Он взглянул на часы.
— Давайте в шесть; думаю, к шести можно успеть, если вы потратите на съемку не больше часа. Это будет стоить кучу денег…
— Не больше, чем «Колеса фургона».
Это поразило его в самое сердце, прямо в стодолларовые бумажки. Он снова поговорил по телефону, упоминая кинооператоров, техников и еще каких-то специалистов, о которых я никогда даже не слыхал; и потом сказал:
— И еще одно — последнее. На весь сегодняшний день мистеру Скотту дана карт-бланш. Группа должна беспрекословно выполнять все его указания. Все, что он будет говорить, считайте, что исходит от меня. — Кеннеди повесил трубку.

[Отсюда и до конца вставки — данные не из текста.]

-- ==== Sys2Proof/Laws/Memory.lean ====
section
/-! SUPPORT. Every operation on a memory keeps its canonical form: addresses strictly rising, no entry holding 0. -/
namespace Sys2Proof.Machine

/-! ### Cells -/

/-- A canonical list from a higher bound on is one from a lower bound on. -/
theorem cellsWf_mono (l : List Host.Cell) (lo hi : Nat) (h : lo ≤ hi) (hw : cellsWf hi l = true) : cellsWf lo l = true := by
  cases l with
  | nil => rfl
  | cons x t =>
    simp only [cellsWf, Bool.and_eq_true, decide_eq_true_eq] at hw ⊢
    exact ⟨⟨by omega, hw.1.2⟩, hw.2⟩

/-- A written byte keeps the form, from any bound that is not above its address. -/
theorem writeCells_wf (l : List Host.Cell) (lo a : Nat) (v : Byte) (h : lo ≤ a) (hw : cellsWf lo l = true) :
    cellsWf lo (writeCells l a v) = true := by
  induction l generalizing lo with
  | nil =>
    unfold writeCells
    by_cases hv : v = 0
    · rw [if_pos hv]; rfl
    · rw [if_neg hv]
      simp only [cellsWf, Bool.and_eq_true, decide_eq_true_eq]
      exact ⟨⟨h, bne_iff_ne.mpr hv⟩, trivial⟩
  | cons x t ih =>
    obtain ⟨b, w⟩ := x
    simp only [cellsWf, Bool.and_eq_true, decide_eq_true_eq] at hw
    unfold writeCells
    by_cases hab : a < b
    · rw [if_pos hab]
      by_cases hv : v = 0
      · rw [if_pos hv]
        simp only [cellsWf, Bool.and_eq_true, decide_eq_true_eq]
        exact hw
      · rw [if_neg hv]
        simp only [cellsWf, Bool.and_eq_true, decide_eq_true_eq]
        exact ⟨⟨h, bne_iff_ne.mpr hv⟩, ⟨⟨by omega, hw.1.2⟩, hw.2⟩⟩
    · rw [if_neg hab]
      by_cases hab' : a = b
      · rw [if_pos hab']
        by_cases hv : v = 0
        · rw [if_pos hv]; exact cellsWf_mono t lo (b + 1) (by omega) hw.2
        · subst hab'
          rw [if_neg hv]
          simp only [cellsWf, Bool.and_eq_true, decide_eq_true_eq]
          exact ⟨⟨h, bne_iff_ne.mpr hv⟩, hw.2⟩
      · rw [if_neg hab']
        simp only [cellsWf, Bool.and_eq_true, decide_eq_true_eq]
        exact ⟨hw.1, ih (b + 1) (by omega) hw.2⟩

/-- Cells taken away keep the form. -/
theorem filter_wf (l : List Host.Cell) (p : Host.Cell → Bool) (lo : Nat) (hw : cellsWf lo l = true) :
    cellsWf lo (l.filter p) = true := by
  induction l generalizing lo with
  | nil => rfl
  | cons x t ih =>
    obtain ⟨b, w⟩ := x
    simp only [cellsWf, Bool.and_eq_true, decide_eq_true_eq] at hw
    rw [List.filter_cons]
    split
    · simp only [cellsWf, Bool.and_eq_true, decide_eq_true_eq]
      exact ⟨hw.1, ih (b + 1) hw.2⟩
    · exact ih lo (cellsWf_mono t lo (b + 1) (by omega) hw.2)

/-! ### Memories -/

theorem Memory.empty_wf : Memory.empty.wf = true := rfl

theorem Memory.write_wf (m : Memory) (a : Nat) (v : Byte) (h : m.wf = true) : (m.write a v).wf = true :=
  writeCells_wf m.cells 0 a v (Nat.zero_le a) h

theorem Memory.writeN_wf (m : Memory) (a : Nat) (bs : List Byte) (h : m.wf = true) : (m.writeN a bs).wf = true := by
  induction bs generalizing m a with
  | nil => exact h
  | cons v t ih => exact ih _ _ (m.write_wf a v h)

theorem Memory.writeMask_wf (m : Memory) (a : Nat) (mask : Nat → Bool) (i : Nat) (bs : List Byte) (h : m.wf = true) :
    (m.writeMask a mask i bs).wf = true := by
  induction bs generalizing m i with
  | nil => exact h
  | cons v t ih =>
    unfold Memory.writeMask
    apply ih
    split
    · exact m.write_wf _ v h
    · exact h

/-- Any number of byte writes in turn keep the form. -/
theorem Memory.foldl_write_wf {α : Type} (l : List α) (a : α → Nat) (v : α → Byte) (m : Memory) (h : m.wf = true) :
    (l.foldl (fun (m : Memory) x => m.write (a x) (v x)) m).wf = true := by
  induction l generalizing m with
  | nil => exact h
  | cons x t ih => exact ih _ (m.write_wf _ _ h)

/-- Any number of writes of byte lists in turn keep the form. -/
theorem Memory.foldl_writeN_wf {α : Type} (l : List α) (a : α → Nat) (v : α → List Byte) (m : Memory) (h : m.wf = true) :
    (l.foldl (fun (m : Memory) x => m.writeN (a x) (v x)) m).wf = true := by
  induction l generalizing m with
  | nil => exact h
  | cons x t ih => exact ih _ (m.writeN_wf _ _ h)

/-- The bytes of an address range taken away, as a partition's end and a scrub of stacks do, keep the form. -/
theorem Memory.filter_wf (m : Memory) (p : Host.Cell → Bool) (h : m.wf = true) :
    (Memory.mk (m.cells.filter p)).wf = true := Machine.filter_wf m.cells p 0 h

/-! ### The state -/

/-- Reset memory is canonical. -/
theorem reset_dram_wf : State.reset.dram.wf = true := rfl

/-- A fresh scratchpad allocation is canonical. -/
theorem Scratch.fresh_wf (n : Nat) : (Scratch.fresh n).bytes.wf = true := rfl

/-- A scratchpad store keeps the form. -/
theorem Scratch.put_wf (sc : Scratch) (off : Nat) (bs : List Byte) (bad : Bool) (h : sc.bytes.wf = true) :
    (sc.put off bs bad).bytes.wf = true := sc.bytes.writeN_wf off bs h

@[simp] theorem Scratch.put_size (sc : Scratch) (off : Nat) (bs : List Byte) (bad : Bool) :
    (sc.put off bs bad).size = sc.size := rfl
@[simp] theorem Scratch.put_pend (sc : Scratch) (off : Nat) (bs : List Byte) (bad : Bool) :
    (sc.put off bs bad).pend = sc.pend := rfl
@[simp] theorem Scratch.setPend_size (sc : Scratch) (line n : Nat) : (sc.setPend line n).size = sc.size := rfl
@[simp] theorem Scratch.setPend_bytes (sc : Scratch) (line n : Nat) : (sc.setPend line n).bytes = sc.bytes := rfl
@[simp] theorem Scratch.setPend_poison (sc : Scratch) (line n : Nat) : (sc.setPend line n).poison = sc.poison := rfl
@[simp] theorem Scratch.taint_bytes (sc : Scratch) (off n : Nat) : (sc.taint off n).bytes = sc.bytes := rfl
@[simp] theorem Scratch.taint_pend (sc : Scratch) (off n : Nat) : (sc.taint off n).pend = sc.pend := rfl

/-- A line's pending count, written and read back. -/
theorem Scratch.pendOf_setPend_zero (sc : Scratch) (line : Nat) : (sc.setPend line 0).pendOf line = 0 := by
  unfold Scratch.setPend Scratch.pendOf
  simp only [if_true]
  have : lookupN (eraseN sc.pend line) line = none := by
    unfold lookupN eraseN
    rw [Option.map_eq_none_iff, List.find?_eq_none]
    intro x hx
    have := (List.mem_filter.mp hx).2
    simp only [bne_iff_ne, ne_eq] at this
    simpa using this
  rw [this]; rfl

end Sys2Proof.Machine
end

Крохотный червячок беспокойства шевельнулся во мне. Я сказал:
— Это звучало так, будто я собираюсь снимать «Унесенные ветром». Но ведь это будет всего лишь простой, любительский.
Он прервал меня.
— Вам понадобится вся группа. Фильм надо снять, обработать, разрезать, смонтировать, — это уж моя епархия, мистер Скотт. Ваше дело — найти убийцу.
Внутри у меня что-то похолодело и сжалось. Весь день я совался туда-сюда, и идея фильма возникла в моем уме только сейчас. Если будет провал — я погиб. Она должна сработать, и незамедлительно; колеса катились, насколько я мог себе представить, со скоростью десять тысяч долларов в час. Я столкнул их с места. О, господи, я столкнул их с места. Теперь, если это не взорвется, а просто лопнет, следующим убитым будет Шелл Скотт. Возможно, Джей Кеннеди получит за это газовую камеру, но он умрет, смеясь.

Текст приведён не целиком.